Резкость тона несколько покоробила Журдана. Стоя к учителю боком, Генё смотрел на него искоса, с хмурым и недоверчивым видом. Молодому преподавателю словесности почудилась в этом взгляде органическая неприязнь, намек на которую ему случалось улавливать и прежде. Но тут, спохватившись, Генё смягчил свой взгляд и даже попытался улыбнуться. По правде говоря, никакой неприязни к гостю он не питал. Напротив, восхищался его образованностью, начитанностью, преданностью делу, ему даже льстили дружба с этим молодым человеком и его доверие. И все-таки он не мог перешагнуть разделявший их барьер и относился к нему неоднозначно. В молодом учителе, пришедшем к коммунистическим убеждениям через книги, он чувствовал нечто препятствующее их сближению — за неимением более подходящего слова он называл это школярством. В искренности и бескорыстии этого двадцатисемилетнего парня из семьи мелких парижских лавочников, наверняка маменькиного сынка, сомневаться не приходилось, однако трудно было отделаться от впечатления, что коммунизм остается для него пусть серьезной, но все же игрой, этаким конструктором для посвященных. Не похоже было, чтобы склонность к умственным построениям и марксистская эрудиция, которой Генё по-товарищески завидовал, хоть как-то пересекались у него с жизненным опытом. Ощущение этого несоответствия и не давало покоя Генё, пока он слушал, как Журдан, все больше и больше вдохновляясь, покровительственным тоном и цветистым слогом литературных обозрений разглагольствовал о трудящихся. В его речах рабочий класс выглядел этаким тысяченогим божеством, предстающим одновременно вереницей святых мучеников, армией взыскующих подвига странствующих рыцарей в рубище и процессией розовозадых архангелов. В такие минуты Генё от злости так и подмывало влепить Журдану затрещину.
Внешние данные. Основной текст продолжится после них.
@[simp] theorem raise_busy (c : ErrCode) : (raise c s).busy = s.busy := rfl
@[simp] theorem raise_keyValid (c : ErrCode) : (raise c s).keyValid = s.keyValid := rfl
@[simp] theorem raise_msgActive (c : ErrCode) : (raise c s).msgActive = s.msgActive := rfl
@[simp] theorem raise_msgDir (c : ErrCode) : (raise c s).msgDir = s.msgDir := rfl
@[simp] theorem raise_msgMode (c : ErrCode) : (raise c s).msgMode = s.msgMode := rfl
@[simp] theorem raise_ovr (c : ErrCode) : (raise c s).ovr = s.ovr := rfl
@[simp] theorem raise_err (c : ErrCode) : (raise c s).err = c := rfl
@[simp] theorem raise_nr (c : ErrCode) : (raise c s).nr = s.nr := rfl
@[simp] theorem raise_doutBytes (c : ErrCode) : (raise c s).doutBytes = s.doutBytes := rfl
@[simp] theorem raise_ivWr (c : ErrCode) : (raise c s).ivWr = s.ivWr := rfl
@[simp] theorem raise_pending (c : ErrCode) : (raise c s).pending = s.pending := rfl
@[simp] theorem raise_result (c : ErrCode) : (raise c s).result = s.result := rfl
@[simp] theorem raise_msgLen (c : ErrCode) : (raise c s).msgLen = s.msgLen := rfl
@[simp] theorem raise_msgRemain (c : ErrCode) : (raise c s).msgRemain = s.msgRemain := rfl
@[simp] theorem raise_msgTail (c : ErrCode) : (raise c s).msgTail = s.msgTail := rfl
@[simp] theorem raise_key (c : ErrCode) : (raise c s).key = s.key := rfl
@[simp] theorem raise_iv (c : ErrCode) : (raise c s).iv = s.iv := rfl
@[simp] theorem raise_chain (c : ErrCode) : (raise c s).chain = s.chain := rfl
@[simp] theorem raise_state (c : ErrCode) : (raise c s).state = s.state := rfl
@[simp] theorem raise_din (c : ErrCode) : (raise c s).din = s.din := rfl
@[simp] theorem raise_dout (c : ErrCode) : (raise c s).dout = s.dout := rfl
@[simp] theorem raise_rkw (c : ErrCode) : (raise c s).rkw = s.rkw := rfl
@[simp] theorem raise_inputs (c : ErrCode) : (raise c s).inputs = s.inputs := rfl
@[simp] theorem raise_replies (c : ErrCode) : (raise c s).replies = s.replies := rfl

@[simp] theorem clearErrors_busy : (clearErrors s).busy = s.busy := rfl
@[simp] theorem clearErrors_keyValid : (clearErrors s).keyValid = s.keyValid := rfl
@[simp] theorem clearErrors_msgActive : (clearErrors s).msgActive = s.msgActive := rfl
@[simp] theorem clearErrors_msgDir : (clearErrors s).msgDir = s.msgDir := rfl
@[simp] theorem clearErrors_msgMode : (clearErrors s).msgMode = s.msgMode := rfl
@[simp] theorem clearErrors_ovr : (clearErrors s).ovr = false := rfl
@[simp] theorem clearErrors_err : (clearErrors s).err = .none := rfl
@[simp] theorem clearErrors_nr : (clearErrors s).nr = s.nr := rfl
@[simp] theorem clearErrors_doutBytes : (clearErrors s).doutBytes = s.doutBytes := rfl
@[simp] theorem clearErrors_ivWr : (clearErrors s).ivWr = s.ivWr := rfl
@[simp] theorem clearErrors_pending : (clearErrors s).pending = s.pending := rfl
@[simp] theorem clearErrors_result : (clearErrors s).result = s.result := rfl
@[simp] theorem clearErrors_msgLen : (clearErrors s).msgLen = s.msgLen := rfl
@[simp] theorem clearErrors_msgRemain : (clearErrors s).msgRemain = s.msgRemain := rfl
@[simp] theorem clearErrors_msgTail : (clearErrors s).msgTail = s.msgTail := rfl
@[simp] theorem clearErrors_key : (clearErrors s).key = s.key := rfl
@[simp] theorem clearErrors_iv : (clearErrors s).iv = s.iv := rfl
@[simp] theorem clearErrors_chain : (clearErrors s).chain = s.chain := rfl
@[simp] theorem clearErrors_state : (clearErrors s).state = s.state := rfl
@[simp] theorem clearErrors_din : (clearErrors s).din = s.din := rfl
@[simp] theorem clearErrors_dout : (clearErrors s).dout = s.dout := rfl
@[simp] theorem clearErrors_rkw : (clearErrors s).rkw = s.rkw := rfl
@[simp] theorem clearErrors_inputs : (clearErrors s).inputs = s.inputs := rfl
@[simp] theorem clearErrors_replies : (clearErrors s).replies = s.replies := rfl

@[simp] theorem writeResult_busy (v : Byte) : (writeResult v s).busy = s.busy := rfl
@[simp] theorem writeResult_keyValid (v : Byte) : (writeResult v s).keyValid = s.keyValid := rfl
@[simp] theorem writeResult_msgActive (v : Byte) : (writeResult v s).msgActive = s.msgActive := rfl
@[simp] theorem writeResult_msgDir (v : Byte) : (writeResult v s).msgDir = s.msgDir := rfl
@[simp] theorem writeResult_msgMode (v : Byte) : (writeResult v s).msgMode = s.msgMode := rfl
@[simp] theorem writeResult_ovr (v : Byte) : (writeResult v s).ovr = s.ovr := rfl
@[simp] theorem writeResult_err (v : Byte) : (writeResult v s).err = s.err := rfl
@[simp] theorem writeResult_nr (v : Byte) : (writeResult v s).nr = s.nr := rfl
@[simp] theorem writeResult_doutBytes (v : Byte) : (writeResult v s).doutBytes = s.doutBytes := rfl
@[simp] theorem writeResult_ivWr (v : Byte) : (writeResult v s).ivWr = s.ivWr := rfl
@[simp] theorem writeResult_pending (v : Byte) : (writeResult v s).pending = s.pending := rfl
@[simp] theorem writeResult_result (v : Byte) : (writeResult v s).result = v := rfl
@[simp] theorem writeResult_msgLen (v : Byte) : (writeResult v s).msgLen = s.msgLen := rfl
@[simp] theorem writeResult_msgRemain (v : Byte) : (writeResult v s).msgRemain = s.msgRemain := rfl
@[simp] theorem writeResult_msgTail (v : Byte) : (writeResult v s).msgTail = s.msgTail := rfl
@[simp] theorem writeResult_key (v : Byte) : (writeResult v s).key = s.key := rfl
@[simp] theorem writeResult_iv (v : Byte) : (writeResult v s).iv = s.iv := rfl
@[simp] theorem writeResult_chain (v : Byte) : (writeResult v s).chain = s.chain := rfl
@[simp] theorem writeResult_state (v : Byte) : (writeResult v s).state = s.state := rfl
@[simp] theorem writeResult_din (v : Byte) : (writeResult v s).din = s.din := rfl
@[simp] theorem writeResult_dout (v : Byte) : (writeResult v s).dout = s.dout := rfl
@[simp] theorem writeResult_rkw (v : Byte) : (writeResult v s).rkw = s.rkw := rfl
@[simp] theorem writeResult_inputs (v : Byte) : (writeResult v s).inputs = s.inputs := rfl
@[simp] theorem writeResult_replies (v : Byte) : (writeResult v s).replies = s.replies := rfl

@[simp] theorem writeState_busy (b : Block) : (writeState b s).busy = s.busy := rfl
@[simp] theorem writeState_keyValid (b : Block) : (writeState b s).keyValid = s.keyValid := rfl
@[simp] theorem writeState_msgActive (b : Block) : (writeState b s).msgActive = s.msgActive := rfl
@[simp] theorem writeState_msgDir (b : Block) : (writeState b s).msgDir = s.msgDir := rfl
@[simp] theorem writeState_msgMode (b : Block) : (writeState b s).msgMode = s.msgMode := rfl
@[simp] theorem writeState_ovr (b : Block) : (writeState b s).ovr = s.ovr := rfl
@[simp] theorem writeState_err (b : Block) : (writeState b s).err = s.err := rfl
@[simp] theorem writeState_nr (b : Block) : (writeState b s).nr = s.nr := rfl
@[simp] theorem writeState_doutBytes (b : Block) : (writeState b s).doutBytes = s.doutBytes := rfl
@[simp] theorem writeState_ivWr (b : Block) : (writeState b s).ivWr = s.ivWr := rfl
@[simp] theorem writeState_pending (b : Block) : (writeState b s).pending = s.pending := rfl
@[simp] theorem writeState_result (b : Block) : (writeState b s).result = s.result := rfl
@[simp] theorem writeState_msgLen (b : Block) : (writeState b s).msgLen = s.msgLen := rfl
@[simp] theorem writeState_msgRemain (b : Block) : (writeState b s).msgRemain = s.msgRemain := rfl
@[simp] theorem writeState_msgTail (b : Block) : (writeState b s).msgTail = s.msgTail := rfl
@[simp] theorem writeState_key (b : Block) : (writeState b s).key = s.key := rfl
@[simp] theorem writeState_iv (b : Block) : (writeState b s).iv = s.iv := rfl
@[simp] theorem writeState_chain (b : Block) : (writeState b s).chain = s.chain := rfl
@[simp] theorem writeState_state (b : Block) : (writeState b s).state = b := rfl
@[simp] theorem writeState_din (b : Block) : (writeState b s).din = s.din := rfl
@[simp] theorem writeState_dout (b : Block) : (writeState b s).dout = s.dout := rfl
@[simp] theorem writeState_rkw (b : Block) : (writeState b s).rkw = s.rkw := rfl
@[simp] theorem writeState_inputs (b : Block) : (writeState b s).inputs = s.inputs := rfl
@[simp] theorem writeState_replies (b : Block) : (writeState b s).replies = s.replies := rfl

@[simp] theorem endMessage_busy : (endMessage s).busy = s.busy := rfl
@[simp] theorem endMessage_keyValid : (endMessage s).keyValid = s.keyValid := rfl
@[simp] theorem endMessage_msgActive : (endMessage s).msgActive = false := rfl
@[simp] theorem endMessage_msgDir : (endMessage s).msgDir = .enc := rfl
@[simp] theorem endMessage_msgMode : (endMessage s).msgMode = .ecb := rfl
@[simp] theorem endMessage_ovr : (endMessage s).ovr = s.ovr := rfl
@[simp] theorem endMessage_err : (endMessage s).err = s.err := rfl
@[simp] theorem endMessage_nr : (endMessage s).nr = s.nr := rfl
@[simp] theorem endMessage_doutBytes : (endMessage s).doutBytes = s.doutBytes := rfl
@[simp] theorem endMessage_ivWr : (endMessage s).ivWr = s.ivWr := rfl
@[simp] theorem endMessage_pending : (endMessage s).pending = s.pending := rfl
@[simp] theorem endMessage_result : (endMessage s).result = s.result := rfl
@[simp] theorem endMessage_msgLen : (endMessage s).msgLen = s.msgLen := rfl
@[simp] theorem endMessage_msgRemain : (endMessage s).msgRemain = 0 := rfl
@[simp] theorem endMessage_msgTail : (endMessage s).msgTail = 0 := rfl
@[simp] theorem endMessage_key : (endMessage s).key = s.key := rfl
@[simp] theorem endMessage_iv : (endMessage s).iv = s.iv := rfl
@[simp] theorem endMessage_chain : (endMessage s).chain = zeroBlock := rfl
@[simp] theorem endMessage_state : (endMessage s).state = s.state := rfl
@[simp] theorem endMessage_din : (endMessage s).din = s.din := rfl
@[simp] theorem endMessage_dout : (endMessage s).dout = s.dout := rfl
@[simp] theorem endMessage_rkw : (endMessage s).rkw = s.rkw := rfl
@[simp] theorem endMessage_inputs : (endMessage s).inputs = s.inputs := rfl
@[simp] theorem endMessage_replies : (endMessage s).replies = s.replies := rfl

@[simp] theorem writeDout_busy (b : Block) (n : BitVec 5) : (writeDout b n s).busy = s.busy := rfl
@[simp] theorem writeDout_keyValid (b : Block) (n : BitVec 5) : (writeDout b n s).keyValid = s.keyValid := rfl
@[simp] theorem writeDout_msgActive (b : Block) (n : BitVec 5) : (writeDout b n s).msgActive = s.msgActive := rfl
@[simp] theorem writeDout_msgDir (b : Block) (n : BitVec 5) : (writeDout b n s).msgDir = s.msgDir := rfl
@[simp] theorem writeDout_msgMode (b : Block) (n : BitVec 5) : (writeDout b n s).msgMode = s.msgMode := rfl
@[simp] theorem writeDout_ovr (b : Block) (n : BitVec 5) : (writeDout b n s).ovr = s.ovr := rfl
@[simp] theorem writeDout_err (b : Block) (n : BitVec 5) : (writeDout b n s).err = s.err := rfl
@[simp] theorem writeDout_nr (b : Block) (n : BitVec 5) : (writeDout b n s).nr = s.nr := rfl
@[simp] theorem writeDout_doutBytes (b : Block) (n : BitVec 5) : (writeDout b n s).doutBytes = n := rfl
@[simp] theorem writeDout_ivWr (b : Block) (n : BitVec 5) : (writeDout b n s).ivWr = s.ivWr := rfl
@[simp] theorem writeDout_pending (b : Block) (n : BitVec 5) : (writeDout b n s).pending = s.pending := rfl
@[simp] theorem writeDout_result (b : Block) (n : BitVec 5) : (writeDout b n s).result = s.result := rfl
@[simp] theorem writeDout_msgLen (b : Block) (n : BitVec 5) : (writeDout b n s).msgLen = s.msgLen := rfl
@[simp] theorem writeDout_msgRemain (b : Block) (n : BitVec 5) : (writeDout b n s).msgRemain = s.msgRemain := rfl
@[simp] theorem writeDout_msgTail (b : Block) (n : BitVec 5) : (writeDout b n s).msgTail = s.msgTail := rfl
@[simp] theorem writeDout_key (b : Block) (n : BitVec 5) : (writeDout b n s).key = s.key := rfl
@[simp] theorem writeDout_iv (b : Block) (n : BitVec 5) : (writeDout b n s).iv = s.iv := rfl
@[simp] theorem writeDout_chain (b : Block) (n : BitVec 5) : (writeDout b n s).chain = s.chain := rfl
@[simp] theorem writeDout_state (b : Block) (n : BitVec 5) : (writeDout b n s).state = s.state := rfl
@[simp] theorem writeDout_din (b : Block) (n : BitVec 5) : (writeDout b n s).din = s.din := rfl
@[simp] theorem writeDout_dout (b : Block) (n : BitVec 5) : (writeDout b n s).dout = b := rfl
@[simp] theorem writeDout_rkw (b : Block) (n : BitVec 5) : (writeDout b n s).rkw = s.rkw := rfl
@[simp] theorem writeDout_inputs (b : Block) (n : BitVec 5) : (writeDout b n s).inputs = s.inputs := rfl
@[simp] theorem writeDout_replies (b : Block) (n : BitVec 5) : (writeDout b n s).replies = s.replies := rfl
— Ты, никак, расстроился, — заметил учитель.

— Я? С чего бы это мне расстраиваться? То, что творится у Аршамбо, меня совершенно не касается. И все-таки, чтобы Ватрен спал с девчонкой, — тут ты хватил лишку. Это всего лишь твои домыслы.

— Разумеется, я не застал их в момент совокупления, но ведь налицо безошибочные признаки. К тому же, повторяю, логически…

— Да-да, знаю, — нетерпеливо перебил его Генё. — Во-первых, во-вторых, в-третьих. Но девушку ты знаешь? Ты хоть видел ее?

— Я хорошо знаю ее брата — он в моем классе. Ее я знаю меньше, но несколько раз видел. Ну и что?

— Парень-то балбес, но на его сестру достаточно взглянуть… В ней есть что-то… Она…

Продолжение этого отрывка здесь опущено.